In the case of data '1' retention, when the voltage on the storage capacitor reduces below a certain threshold, data corruption may occur. Retention time (tRET) is set by the time required for reaching this condition.

The amount of time a cell can reliably store data without being refreshed is called cell's retention time ($tRET$). In the case of a constant leakage current ($I_D$), $tRET$ can be approximated as
$tRET\approx\frac{C\cdot \Delta V}{I_D}$,
where $C$ is the storage node capacitance and $C\cdot \Delta V$ is the amount of charge loss required in order to have a failure. In modern devices, at operating temperatures, $I_D$ is dominated by generation current due to defects in the cell's access transistor. Variability in defect configuration is responsible for a wide spread of the value of leakage current, and therefore of $tRET$, across different memory cells.

Only a few cells actually have $tRET$ approaching the refresh interval. To improve yield and reliability, DRAM chips include redundant rows or columns that can be used to replace faulty ones or single cells including those with retention times shorter than the refresh interval. However, this technique is less effective against VRT cells, which may begin to fail only after faulty cell replacement has been performed, typically at the die level.

== Physics ==

Structural modification of the defect may alter its energy level
Electrical charge trapped in the gate-oxide may significantly affect electric field at the defect site
Physical models for VRT

At the microscopic level, defects located in the bulk or at the Si/SiO_{2} interface of the access transistor are believed to be the primary source of leakage responsible for the discharge of the storage capacitor. According to Shockley–Read–Hall (SRH) theory, the generation rate depends on trap energy level ($E_T$), free carrier concentration, and temperature.

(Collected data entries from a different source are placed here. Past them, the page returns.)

/-- The compared output bits of one copy of a core in one core cycle, 403 in all (R91). -/
structure CoreOutputs where
  fetchAddr : Word
  fetchCtl : BitVec 8
  dataAddr : Word
  dataCtl : BitVec 12
  dataOut : Word
  dataBe : BitVec 4
  tcmAddr : BitVec 15
  tcmCtl : BitVec 6
  tcmOut : Word
  tcmBe : BitVec 4
  cacheWrite : BitVec 82
  claim : BitVec 24
  debug : BitVec 40
  trace : BitVec 48
  rails : Word
  deriving DecidableEq, Repr

/-- The qualifiers of R91: which of the outputs are valid in the cycle. -/
structure Qualifiers where
  fetch : Bool
  data : Bool
  tcm : Bool
  cacheWrite : Bool
  debug : Bool
  trace : Bool
  deriving DecidableEq, Repr

/-- One core cycle at the comparator of a pair (R91 to R94, R99): the outputs of the main core, delayed, and of the double, the
qualifiers, whether the cycle is odd, the value that a fault inside the tree puts on the final output pair, and the parity groups
of the delay registers that report an error. -/
structure LockstepFinding where
  main : CoreOutputs
  double : CoreOutputs
  valid : Qualifiers
  odd : Bool
  tree : Option (BitVec 2)
  parity : BitVec 52
  deriving DecidableEq, Repr

/-- What the injection sequencer met at one pair (R104): the injections, by group, bit and the main core's bit, that gave no violation
or not the flag of their group; whether the output alternated; and the parity groups whose flip was not reported. -/
structure PairTest where
  missed : List (Fin 18 × Fin 64 × Bool)
  alternates : Bool
  unreported : List (Fin 52)
  deriving DecidableEq, Repr

/-- A defect that the memory BIST finds, or a row marked in service (R66, R608, R620): a row or a column of an SRAM macro, or a row of a
TCM or a cache. -/
inductive Defect where
  | row (macro_ : Fin 48) (index : Nat) | col (macro_ : Fin 48) (index : Nat) | local_ (index : Nat)
  deriving DecidableEq, Repr

/-- The levels of the edge inputs of a POS block. -/
structure EdgeLines where
  a : Bool
  b : Bool
  hall : BitVec 3
  deriving DecidableEq, Repr

/-- The edge interfaces of a POS block (R138). -/
inductive EdgeIface where
  | abz | hall
  deriving DecidableEq, Repr

/-- A SENT frame as the receiver timed it (R158, R159): the measured tick and the calibration pulse in nanoseconds, the
nibble pulses in measured ticks (status, data, CRC), whether a pause pulse came, and the lane-timer tick of the calibration
pulse's falling edge. -/
structure SentFrame where
  calNs : Nat
  pulses : List Nat
  pause : Bool
  start : Nat
  deriving DecidableEq, Repr

/-- What a calibration of one channel measured (R201): the filter outputs of its windows with the zero-input switch closed, and that of
the half-scale reference, in 2^-21 of full scale, which is what a window at OSR 128 resolves. -/
structure TrimReading where
  zeros : List Int
  ref : Int
  deriving DecidableEq, Repr

/-- The causes of an engine fault (R235). -/
inductive EngineCause where
  | watchdog | illegal | entry | port | memory | parity
  deriving DecidableEq, Repr

/-- An engine fault as it is found: its cause, and for an uncorrectable word the address (R209, R235). -/
structure EngineError where
  cause : EngineCause
  addr : Word
  deriving DecidableEq, Repr

/-- A port that IN reads, and what the error-correcting code finds in the word (R209, R216). -/
structure PortRead where
  port : Fin 64
  found : EccFinding
  deriving DecidableEq, Repr

/-- A memory operand of a Heldiog instruction: a word named directly, or through an index register with an optional
post-increment (R210). -/
inductive MemOperand where
  | direct (w : BitVec 11)
  | indexed (ix : Fin 8)
  | postInc (ix : Fin 8)
  deriving DecidableEq, Repr

/-- The operands of a multiply (R211): register and coefficient word, or two registers. -/
inductive MulOperand where
  | coef (a : XReg) (c : MemOperand)
  | regs (a b : XReg)
  deriving DecidableEq, Repr

/-- The flags BRC tests (R215). -/
inductive BranchFlag where
  | z | n | s
  deriving DecidableEq, Repr

/-- An Ebpen frame as a port received it (R375): the header fields beside TYPE, the payload bytes, and the CRC it carried. -/
structure EbpFrame where
  src : BitVec 2
  seq : Byte
  setId : BitVec 3
  len : Byte
  payload : List Byte
  crc : Word
  deriving DecidableEq, Repr

/-- A CAN frame (R457): identifier, extended or not, FD format, bit-rate switch, error-state indicator and data. -/
structure CanFrame where
  id : BitVec 29
  ext : Bool
  fd : Bool
  brs : Bool
  esi : Bool
  rtr : Bool
  dlc : BitVec 4
  data : List Byte
  deriving DecidableEq, Repr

In the case of defects located in the depleted region, where free carrier concentrations are typically negligible and the generation rate is maximized, the current can be approximated as:
$I_{SRH} \simeq \frac{q n_i \sigma v_{th}}{2 \cosh \left( \frac{|E_T-E_i|}{kT}\right)}$,
where $E_i$ is the intrinsic Fermi energy, $n_i$ is the intrinsic carrier concentration in silicon, $\sigma$ is the capture cross section which determines the probability of carrier capture and emission (assumed to be equal for electrons and holes for simplicity), $v_{th}$ is the thermal velocity of carriers. Large electric fields($F$) are known to enhance $\sigma$, resulting in increased generation current. Incorporating this effect, the total leakage current can be expressed as
$I=(1+\Gamma (F,E_T) )\cdot I_{SRH}(E_T)$,
where $\Gamma(F,E_T)$ is the field enhancement factor, a positive quantity that becomes significant under strong electric fields.

Generation current may fluctuate over time displaying a random telegraph noise (RTN) pattern, with transition rates having an Arrhenius dependence on temperature. To explain the origin of these instabilities, two main theoretical models have been proposed. One model attributes VRT to structural modifications of the defect, which cause changes in the trap energy level. The other model suggests that VRT arises from modulation of the local electric field, attributed to changes in the charge state of nearby defects, often located in the gate oxide. Both models have been supported by experimental evidence, suggesting that the VRT may originate from different physical phenomena.

== Mitigation ==
Considerable effort has been spent to mitigate the effects of VRT, including modifications to the fabrication process and the introduction of error correction mechanisms.

=== Screening and in-DRAM ECC ===

There are no efficient mechanisms to screen VRT bits during production testing. Most manufacturers have been able to deal with it by increasing average retention time and by enforcing larger test screen margins, involving the replacement of possibly faulty cells with spare rows and columns. However, starting from sub-20nm node it became increasingly costly to screen and manage the growing number of defective cells, due to the sharply increasing area overhead required to fit adequate redundant resources.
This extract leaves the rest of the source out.